Tom Sullivan, principal owner and President of Chem-Con, who will
join the Perma-Fix Board, commented that, "I am excited to be joining
forces with Perma-Fix. The combination of Perma-Fix and Chem-Con, as a
larger entity, will create a new powerful, and highly competitive force
in the environmental industry."

Perma-Fix Environmental Services, Inc. provides unique hazardous,
mixed and industrial waste management services, along with environmental
engineering and consulting services.   The Perma-Fix Process is a
proprietary mobile treatment technology that converts hazardous waste
into a non-hazardous material.

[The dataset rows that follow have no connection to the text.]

theorem foot_execRestore {m : Nat} {z t : State} (hs : 0x80000000088 ||| m = m) (h : Foot m z t) (a0 : _) (a1 : _) :
    OutFoot m z (execRestore a0 a1 t) := by
  refine OutFoot.step (m := 0x80000000088) ?_ hs h
  clear h hs
  have h := Foot.refl 0x80000000088 t
  unfold execRestore
  repeat' first
    | with_reducible assumption
    | (intro x; first | clear_value x | skip)
    | lift_lets
    | with_reducible refine foot_lcmd rfl ?_ ..
    | with_reducible refine OutFoot.next ?_
    | split
    | dsimp only

theorem foot_execClrSticky {m : Nat} {z t : State} (hs : 0x80000000088 ||| m = m) (h : Foot m z t) (a0 : _) (a1 : _) :
    OutFoot m z (execClrSticky a0 a1 t) := by
  refine OutFoot.step (m := 0x80000000088) ?_ hs h
  clear h hs
  have h := Foot.refl 0x80000000088 t
  unfold execClrSticky
  repeat' first
    | with_reducible assumption
    | (intro x; first | clear_value x | skip)
    | lift_lets
    | with_reducible refine foot_lcmd rfl ?_ ..
    | with_reducible refine OutFoot.next ?_
    | split
    | dsimp only

end Sys2Proof.Machine
end

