-- ==== Sys2Proof/Laws/FootMotion.lean ====
section
/-!
SUPPORT. Footprints of the operations of Machine/Motion.lean.
-/

set_option Elab.async false

set_option linter.all false

set_option maxRecDepth 4000

namespace Sys2Proof.Machine

theorem foot_axParamWrite {m : Nat} {z t : State} (hs : 0xffffff0004000000 ||| m = m) (h : Foot m z t) (a0 : _) (a1 : _) (a2 : _) :
    Foot m z (State.axParamWrite a0 a1 a2 t) := by
  refine Foot.step (m := 0xffffff0004000000) ?_ hs h
  clear h hs
  have h := Foot.refl 0xffffff0004000000 t
  unfold State.axParamWrite
  repeat' first
    | with_reducible assumption
    | (intro x; first | (refine Foot.cut (P := Foot 0xffffff0004000000 t x) ?_ ?_; rotate_left; subst x; rotate_left; intro hx; clear_value x) | clear_value x | skip)
    | lift_lets
    | with_reducible refine foot_axQueue rfl ?_ ..
    | with_reducible refine foot_plainAll rfl ?_ ..
    | with_reducible apply Foot.ite
    | split
    | dsimp only

theorem foot_axRefuse {m : Nat} {z t : State} (hs : 0x2000000000000000 ||| m = m) (h : Foot m z t) (a0 : _) :
    Foot m z (State.axRefuse a0 t) := by
  refine Foot.step (m := 0x2000000000000000) ?_ hs h
  clear h hs
  have h := Foot.refl 0x2000000000000000 t
  unfold State.axRefuse
  repeat' first
    | with_reducible assumption
    | (intro x; first | clear_value x | skip)
    | lift_lets
    | with_reducible refine foot_setFlag (blk_AX_STAT_TGT_REFUSED ..) rfl ?_ ..
    | split
    | dsimp only

theorem foot_axMove {m : Nat} {z t : State} (hs : 0x2000000004000000 ||| m = m) (h : Foot m z t) (a0 : _) (a1 : _) (a2 : _) :
    Foot m z (State.axMove a0 a1 a2 t) := by
  refine Foot.step (m := 0x2000000004000000) ?_ hs h
  clear h hs
  have h := Foot.refl 0x2000000004000000 t
  unfold State.axMove
  repeat' first
    | with_reducible assumption
    | (intro x; first
        | (refine Foot.cut (P := Foot 0x2000000004000000 t x) ?_ ?_; rotate_left; subst x; rotate_left; intro hx; clear_value x)
        | (refine Foot.cut (P := PairFoot 0x2000000004000000 t x) ?_ ?_; rotate_left; subst x; rotate_left; intro hx; clear_value x)
        | (refine Foot.cut (P := OptFoot 0x2000000004000000 t x) ?_ ?_; rotate_left; subst x; rotate_left; intro hx; clear_value x)
        | (have hf := x.programmed; clear hf)
        | clear_value x
        | skip)
    | lift_lets
    | with_reducible refine foot_axRefuse rfl ?_ ..
    | with_reducible refine foot_axQueue rfl ?_ ..
    | with_reducible refine foot_setFld (blk_AX_STAT_RESULT ..) rfl ?_ ..
    | with_reducible refine Foot.foldl (fun _ _ _ => ?_) ?_
    | with_reducible refine PairFoot.foldl (fun _ _ _ => ?_) ?_
    | with_reducible apply Foot.ite
    | with_reducible apply PairFoot.ite
    | with_reducible apply OptFoot.ite
    | with_reducible apply OutFoot.ite
    | with_reducible apply ExFoot.ite
    | with_reducible exact ExFoot.error
    | with_reducible refine ExFoot.ok ?_
    | with_reducible refine PairFoot.forL (fun _ _ _ => ?_) ?_
    | with_reducible refine PairFoot.forN (fun _ _ _ => ?_) ?_
    | with_reducible refine OptFoot.some ?_
    | with_reducible exact OptFoot.none
    | with_reducible refine OutFoot.next ?_
    | with_reducible refine OptFoot.getD ?_ ?_
    | with_reducible refine PairFoot.snd ?_
    | with_reducible exact PairFoot.out (by assumption)
    | with_reducible refine PairFoot.eq (by assumption) ?_
    | with_reducible refine OptFoot.eq (by assumption) ?_
    | with_reducible refine ExFoot.eq (by assumption) ?_
    | ((with_reducible refine Foot.lit ?_ rfl rfl ?_ ?_ ?_ ?_ ?_ ?_); rotate_left; rfl; rfl; rfl; rfl; (first | exact Nat.le_refl _ | exact Nat.le_succ _); (constructor <;> first | with_reducible exact Kept.same | exact Kept.masked rfl); (first | with_reducible assumption | with_reducible refine foot_axRefuse rfl ?_ .. | with_reducible refine foot_axQueue rfl ?_ .. | with_reducible refine foot_setFld (blk_AX_STAT_RESULT ..) rfl ?_ .. | with_reducible refine Foot.foldl (fun _ _ _ => ?_) ?_ | with_reducible refine PairFoot.foldl (fun _ _ _ => ?_) ?_ | with_reducible apply Foot.ite | with_reducible apply PairFoot.ite | with_reducible apply OptFoot.ite | with_reducible apply OutFoot.ite | with_reducible apply ExFoot.ite | with_reducible exact ExFoot.error | with_reducible refine ExFoot.ok ?_ | with_reducible refine PairFoot.forL (fun _ _ _ => ?_) ?_ | with_reducible refine PairFoot.forN (fun _ _ _ => ?_) ?_ | with_reducible refine OptFoot.some ?_ | with_reducible exact OptFoot.none | with_reducible refine OutFoot.next ?_ | with_reducible refine OptFoot.getD ?_ ?_ | with_reducible refine PairFoot.snd ?_))
    | split
    | with_reducible refine PairFoot.mk ?_
    | dsimp only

The process is simple, safe, create little
or no volume increase and is the most cost-effective option on the market
today for the cleanup of mixed radioactive waste.  Perma-Fix is widely
recognized for meeting customer needs with technologically advanced
alternatives to traditional landfill and incineration methods.

Please visit us on the World Wide Web at "www.perma-fix.com."

This press release contains "forward-looking statements" which are
based largely on the Company's expectations and are subject to various
business risks and uncertainties, certain of which are beyond the
Company's control. Forward-looking statements include, but are not
limited to, the information concerning  the possible or assumed  future
results of operations of the combined Companies, increased revenue,
enhanced  profitability and growth opportunities  and the impact on
earnings per share, economies of scale, new customers, access to new
products and additional markets as a result of the acquisition.  These
forward-looking statements are intended to qualify for the safe harbors
from liability established by the Private Securities Litigation Reform
Act of 1995.  While the Company believes the expectations reflected in
this news release are reasonable, it can give no assurance such
expectations will prove to be correct.  There are a variety of factors
which could cause future outcomes to differ materially from those
described in this release, including without  limitation, future economic
conditions, industry conditions, competitive pressures, or the ability of

<PAGE>
the Company to achieve the anticipated economies of scale, profitability
and growth.  The Company makes no commitment to disclose any revisions to
forward-looking statements, or any facts, events or circumstances after
the date hereof that bear upon forward-looking statements.